In 2022, we began negotiating an APA with the United States Internal Revenue Service (IRS) and the Israel Tax Authority (ITA), covering various transfer pricing matters for intercompany transactions, with the primary issue relating to the valuation of the intergroup utilization of our Israeli subsidiary’s intellectual property (APA matter). The proposed APA would cover our fiscal years ended or ending January 31, 2022 through January 31, 2026. An APA, if obtained, would provide us with a more predictable future business operating model, ensure certainty to timing and amounts of cash tax payments, and preclude the relevant tax authorities from making certain transfer pricing adjustments within the scope of these agreements. While this effort is ongoing, the process of negotiating has been lengthy and may take more time to resolve. While we still continue to vigorously defend our tax position, during the nine months ended October 31, 2025, in the context of the APA negotiations, we discussed a framework for a final settlement and resolution of this matter with the ITA. As a result of such discussions, we reassessed our uncertain tax position in respect of the APA matter, and based on this reassessment, incurred a tax expense of $136.0 million in the nine months ended October 31, 2025, and recorded a long-term tax contingency for this matter. We currently expect that any payments pursuant to an APA (if an APA is concluded) or negotiated settlement would be made over a number of years and subject to other terms and conditions. However, no agreements between us and the IRS and the ITA have been reached at this time. By its nature, a concluded APA is a tri-party agreement between the two competent tax authorities and the taxpayer, and therefore, a successful resolution of such requires compromise by all three parties in order to achieve such aforementioned certainty and conclusion, and accordingly there can be no assurance that the APA process will be successful. Alternatively, the APA process could be terminated without an agreed upon resolution. In such case, the ITA may initiate an audit of these agreements and transactions, the result of which could be a potential tax assessment. In this case, we intend to exhaust all administrative and judicial remedies necessary to resolve the matter, as necessary, which could be another lengthy process.

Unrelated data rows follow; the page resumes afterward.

-- ==== Sys2Proof/Machine/HostLink.lean ====
section
/-! DEFINITION. The host link (09): BAR0 and BAR2, the QSPI slave's frames, the MBX page with doorbells and ring bits, link
events, and host MSI (07). -/

namespace Sys2Proof.Machine

/-- The host link changed. -/
def Chip.onHost (f : HostSt → HostSt) (c : Chip) : Chip := { c with host := f c.host }

/-- Tirba changed. -/
def Chip.onTirba (f : TirbaSt → TirbaSt) (c : Chip) : Chip := { c with tirba := f c.tirba }

/-- Ring n as Tirba keeps it. -/
def Chip.ring (c : Chip) (n : Ring) : RingSt := c.tirba.rings[n]

/-- Ring n changed. -/
def Chip.onRing (n : Ring) (f : RingSt → RingSt) (c : Chip) : Chip := c.onTirba fun t => { t with rings := upd t.rings n f }

/-- A pulse source occurs: it becomes pending in each bank (R204, R206). -/
def Chip.pulse (s : Nat) (c : Chip) : Chip :=
  forEach (List.finRange 8) (fun n c => c.onCore n fun k => { k with pulse := insertSorted s k.pulse }) c

/-- HOSTSEL selects the QSPI slave (R29). -/
def Chip.hostQspi (c : Chip) : Bool := c.rb R.SYS_STRAP 0

/-! ### Rings (R254 to R269) -/

/-- Offset of ring n's table entry in Vellum (R254). -/
def Chip.ringEntry (c : Chip) (n : Ring) : Nat := c.rf R.MBX_RTAB 25 12 * 4096 + 64 * n.val

/-- The number of slots of ring n (R254): from its checked entry, or else from the table in Vellum, whose read reports an
uncorrectable word (R107). -/
def Chip.ringN (n : Ring) (c : Chip) : Nat × Chip :=
  if (c.ring n).checked then (2 ^ (c.ring n).log2, c)
  else
    let (bs, _, c) := c.vRead .core 0 (c.ringEntry n + 0x10) 4
    (2 ^ (leNat (bs.take 1) % 16), c)

/-- Bit n of a pair of ring bit registers. -/
def Chip.ringBit (c : Chip) (r : Nat → Nat) (n : Ring) : Bool := c.rb (r (n.val / 32)) (n.val % 32)

/-- Bit n of a pair of ring bit registers set to b. -/
def Chip.setRingBit (r : Nat → Nat) (n : Ring) (b : Bool) (c : Chip) : Chip := c.wb (r (n.val / 32)) (n.val % 32) b

/-- Ring n is enabled. -/
def Chip.ringOn (c : Chip) (n : Ring) : Bool := c.ringBit R.MBX_RING_EN n

/-- Submission tail and head of ring n. -/
def Chip.sqTail (c : Chip) (n : Ring) : Nat := c.rf (R.MBX_DB n) 11 0
/-- See sqTail. -/
def Chip.sqHead (c : Chip) (n : Ring) : Nat := c.rf (R.MBX_DB n) 27 16
/-- Completion head and tail of ring n. -/
def Chip.cqHead (c : Chip) (n : Ring) : Nat := c.rf (R.MBX_RST n) 11 0
/-- See cqHead. -/
def Chip.cqTail (c : Chip) (n : Ring) : Nat := c.rf (R.MBX_RST n) 27 16

/-- MBX_ERR records an error while it holds none (R278). -/
def Chip.mbxErr (code : Nat) (n : Ring) (c : Chip) : Chip :=
  if c.rb R.MBX_ERR 31 then c else c.wr R.MBX_ERR (w32 (n.val + code * 2 ^ 8 + 2 ^ 31))

/-- Ring n is frayed (R267). -/
def Chip.fray (n : Ring) (c : Chip) : Chip := c.setRingBit R.MBX_FRAYED n true

/-- The distance from a to b around a ring of N slots. -/
def ringDist (N a b : Nat) : Nat := (b + N - a % N) % N

/-- A completion is ready to be posted on ring n. -/
def Chip.reply (n : Ring) (r : Reply) (c : Chip) : Chip := c.onRing n fun s => { s with posts := s.posts ++ [r] }

/-- The 64 bytes of a table entry break R254 or R256. -/
def Chip.ringBad (c : Chip) (e : List Byte) : Bool :=
  let at' (i n : Nat) : Nat := leNat ((e.drop i).take n)
  let sq := at' 0 8
  let cq := at' 8 8
  let l := at' 0x10 4
  let fl := at' 0x18 4
  let bytes := 64 * 2 ^ l
  decide (sq % 64 ≠ 0) || decide (cq % 64 ≠ 0) || decide (l < 1) || decide (12 < l) || decide (4095 < at' 0x14 4)
    || decide (3 < fl) || decide (at' 0x1C 36 ≠ 0)
    || (fl % 2 == 0 && decide (vlmSize < sq + bytes)) || (fl / 2 == 0 && decide (vlmSize < cq + bytes))
    || (decide (fl ≠ 0) && c.hostQspi)

/-- Tirba checks the table entry of ring n, once after its enable (R256). An entry with an uncorrectable word is bad
(assumption 106). -/
def Chip.ringCheck (n : Ring) (c : Chip) : Chip :=
  if (c.ring n).checked then c
  else
    let (e, ue, c) := c.vRead .core 0 (c.ringEntry n) 64
    let at' (i n : Nat) : Nat := leNat ((e.drop i).take n)
    let bad := ue || c.ringBad e
    let c := c.onRing n fun s => { s with
      checked := true, sqBase := at' 0 8, cqBase := at' 8 8, log2 := at' 0x10 1 % 16
      maxExt := at' 0x14 2 % 4096, sqHost := at' 0x18 1 % 2 == 1, cqHost := at' 0x18 1 / 2 % 2 == 1 }
    if bad then (c.fray n).mbxErr 4 n else c

/-- Tirba serves rings (MBX_STAT.READY). -/
def Chip.tirbaReady (c : Chip) : Bool := c.rb R.MBX_STAT 0

/-- A doorbell takes effect (R258 to R261): each part is checked on its own, after the table entry at the first one since the
enable (R256). On ring 0, while RESULT is NO_IMAGE, it starts a recovery check (R234). -/
def Chip.bell (n : Ring) (v : Word) (c : Chip) : Chip :=
  let lock := c.romLocked
  let on := c.ringOn n
  let c := c.when (lock && on && c.tirbaReady) (Chip.ringCheck n)
  let c := if on || !lock then c.pulse (96 + n.val) else c
  let c := if n = 0 ∧ ¬lock ∧ c.rf R.SYS_BOOT_STAT 3 0 = 4 then c.wf R.SYS_BOOT_STAT 3 0 7 else c
  let t := fld v 11 0
  let h := fld v 27 16
  let c := if !tb v 15 then c
    else if !lock then c.wf (R.MBX_DB n) 11 0 t
    else if !on then c.mbxErr 3 n
    else
      let (N, c) := c.ringN n
      if N ≤ t ∨ ringDist N (c.sqHead n) t < ringDist N (c.sqHead n) (c.sqTail n) then
        (c.mbxErr 1 n).reply n { tag := 0xFFFFFFFF, status := 0x0A, detail := 0, sqHead := c.sqHead n, result := [], notify := true, cmd := false }
      else c.wf (R.MBX_DB n) 11 0 t
  if !tb v 31 then c
  else
    let (N, c) := c.ringN n
    if N ≤ h ∨ ringDist N (c.cqHead n) (c.cqTail n) < ringDist N (c.cqHead n) h then c.mbxErr 2 n
    else c.wf (R.MBX_RST n) 11 0 h

/-- The host's Vellum writes that have not landed, in the order issued. -/
def Chip.hostWrites (c : Chip) : List VReq := c.vlm.reqs.filter fun r => r.write && decide (r.cls = .host)
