-- ==== Sys2Proof/Machine/Lifecycle.lean ====
section
/-! DEFINITION. Life cycle, fuses and keys, and the JTAG port with debug access beside the commands to a core (25). -/

namespace Sys2Proof.Machine

/-- The life-cycle unit changed. -/
def Chip.onLcy (f : LcySt → LcySt) (c : Chip) : Chip := { c with lcy := f c.lcy }

/-- The JTAG port changed. -/
def Chip.onDbg (f : DbgSt → DbgSt) (c : Chip) : Chip := { c with dbg := f c.dbg }

/-! ### Fuses and what they mean (R703 to R706) -/

/-- Group numbers in use (R703). -/
def groupUsed (g : Nat) : Bool := decide (g < 5) || (decide (8 ≤ g) && decide (g < 47))

/-- The fuses of a group that are blown. -/
def Chip.group (c : Chip) (g : Nat) : BitVec 5 :=
  if groupUsed g then c.lcy.groups.toList.getD g 0 else 0

/-- How many fuses of a group are blown. -/
def Chip.blown (c : Chip) (g : Nat) : Nat := (bitsOf 5 (c.group g).toNat).count true

/-- A group counts as set (R703). -/
def Chip.isSet (c : Chip) (g : Nat) : Bool := decide (3 ≤ c.blown g)

/-- The hash fuses of a key slot. -/
def Chip.slotHash (c : Chip) (k : Nat) : BitVec 256 := c.lcy.hash.toList.getD k 0

/-- The key hash of a slot as bytes, in hash order. -/
def Chip.slotHashBytes (c : Chip) (k : Nat) : List Byte := leBytes 32 (c.slotHash k).toNat

/-- A fuse is blown. -/
def Chip.blowFuse (f : Fuse) (c : Chip) : Chip :=
  if 100 ≤ f.1 then
    let k : Fin 4 := ⟨(f.1 - 100) % 4, Nat.mod_lt _ (by decide)⟩
    c.onLcy fun l => { l with hash := upd l.hash k (· ||| BitVec.ofNat 256 (2 ^ f.2)) }
  else if h : f.1 < 47 then c.onLcy fun l => { l with groups := upd l.groups ⟨f.1, h⟩ (· ||| BitVec.ofNat 5 (2 ^ f.2)) }
  else c

/-- The life-cycle state's code: 1 BLANK to 6 RETIRED (R704). -/
def Chip.lcyState (c : Chip) : Nat := 1 + ((List.range 5).filter c.isSet).length

/-- The anti-rollback count (R705). -/
def Chip.arbCount (c : Chip) : Nat := ((List.range 31).takeWhile fun u => c.isSet (16 + u)).length

/-- Key slot k is in force (R705). -/
def Chip.keyInForce (c : Chip) (k : Nat) : Bool := decide (k < 4) && c.isSet (8 + k) && !c.isSet (12 + k)

/-- A public key is the one of slot k, in force (R709, R720). -/
def Chip.keyOk (c : Chip) (k : Nat) (pub : List Byte) : Bool := c.keyInForce k && sha256 pub == c.slotHashBytes k

/-! ### Authorisation records (R707 to R710) -/

/-- An authorisation record's bytes [i, i + n). -/
def part (r : List Byte) (i n : Nat) : List Byte := (r.drop i).take n

/-- R707: OP and TARGET in a state. -/
def opAllowed (st op target : Nat) : Bool :=
  match op with
  | 0 => (st == 1 && target == 2) || (st == 2 && target == 3) || (st == 3 && (target == 4 || target == 5)) ||
      (st == 4 && target == 5) || (st == 5 && target == 6)
  | 1 => (st == 2 || st == 3) && target == st
  | _ => (st == 2 || st == 3 || st == 4) && target == st

/-- R709, check 6. -/
def Chip.argOk (c : Chip) (op arg signer : Nat) (newHash : BitVec 256) : Bool :=
  match op with
  | 0 => true
  | 1 => decide (arg < 4) && !c.isSet (8 + arg) && (c.slotHash arg &&& ~~~newHash) == 0
  | 2 => c.keyInForce arg && arg != signer && decide (1 < ((List.range 4).filter c.keyInForce).length)
  | _ => decide (c.arbCount < arg) && decide (arg ≤ c.arbCount + 3) && decide (arg ≤ 31)

/-- The checks of R709 on a record of 192 bytes: 0, or the RESULT of the first that fails. -/
def Chip.recordCheck (c : Chip) (r : List Byte) : Nat :=
  let op := leNat (part r 4 1)
  let target := leNat (part r 5 1)
  let arg := leNat (part r 6 1)
  let signer := leNat (part r 7 1)
  let pub := part r 64 64
  if leNat (part r 0 4) ≠ 0x4143594C ∨ 3 < op ∨ leNat (part r 48 16) ≠ 0 ∨ (op ≠ 1 ∧ leNat (part r 16 32) ≠ 0) then 1
  else if leNat (part r 8 8) ≠ Config.serial.toNat then 2
  else if !opAllowed c.lcyState op target then 3
  else if c.lcyState ≠ 1 ∧ !c.keyOk signer pub then 4
  else if !ecdsaOk pub (part r 128 64) (part r 0 128) then 5
  else if !c.argOk op arg signer (BitVec.ofNat 256 (leNat (part r 16 32))) then 6
  else 0

/-- What an operation blows (R710). -/
def Chip.opOf (c : Chip) (r : List Byte) : LcyOp :=
  let op := leNat (part r 4 1)
  let target := leNat (part r 5 1)
  let arg := leNat (part r 6 1)
  let h (bs : List Byte) : BitVec 256 := BitVec.ofNat 256 (leNat bs)
  match op with
  | 0 =>
    if c.lcyState = 1 then { hash := some (0, h (sha256 (part r 64 64))), groups := [8, 0] }
    else if c.lcyState = 3 ∧ target = 5 then { hash := none, groups := [2, 3] }
    else { hash := none, groups := [c.lcyState - 1] }
  | 1 => { hash := some (arg, h (part r 16 32)), groups := [8 + arg] }
  | 2 => { hash := none, groups := [12 + arg] }
  | _ => { hash := none, groups := (List.range (arg - c.arbCount)).map fun i => 16 + c.arbCount + i }

/-! ### The intent record (R711) -/

/-- The device journal key. -/
def journalKeyBytes : List Byte := (List.range 32).map Config.journalKey

/-- The intent record of an operation: 64 bytes. -/
def Chip.intent (c : Chip) (r : List Byte) (o : LcyOp) : List Byte :=
  let g (i : Nat) : Byte := match o.groups[i]? with
    | some x => BitVec.ofNat 8 x
    | none => 0xFF
  let m := leBytes 4 0x4E544E49 ++ part r 4 1 ++ [g 0, g 1, g 2] ++ leBytes 8 Config.serial.toNat ++ leBytes 8 c.time.toNat
    ++ (sha256 r).take 8
  m ++ hmac256 journalKeyBytes m

/-- The life-cycle journal as bytes. -/
def Chip.lcJournal (c : Chip) : List Byte := (List.range 16).flatMap fun k => leBytes 4 (c.rd (R.LCY_JRN k)).toNat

We believe that the tax positions we have taken on our Israeli filed tax returns related to these intercompany transactions are sustainable and meet the more likely than not criteria for recognition and measurement, prescribed by ASC Topic 740, Accounting for Income Taxes. We believe that our transfer pricing for these intercompany transactions are on arm’s-length terms, our assumptions, judgments, and estimates are reasonable, and the transactions are characterized appropriately based upon U.S. and OECD guidance and Israeli law. However, ASC 740 also requires that we consider all new information during the quarter, such as the framework for a final settlement and resolution of this matter as discussed with the ITA, without the limitation that the new information must change the technical merits of the position. As noted above, there can be no assurance that this matter will be resolved in our favor, or at the amount recorded, and any taxes, penalties, settlements or adverse judgments relating to this matter could materially and adversely impact our business, operating results, financial condition, and cash flows and the unrecognized tax benefit recorded during the nine months ended October 31, 2025 could increase or decrease based on further developments relating to this matter.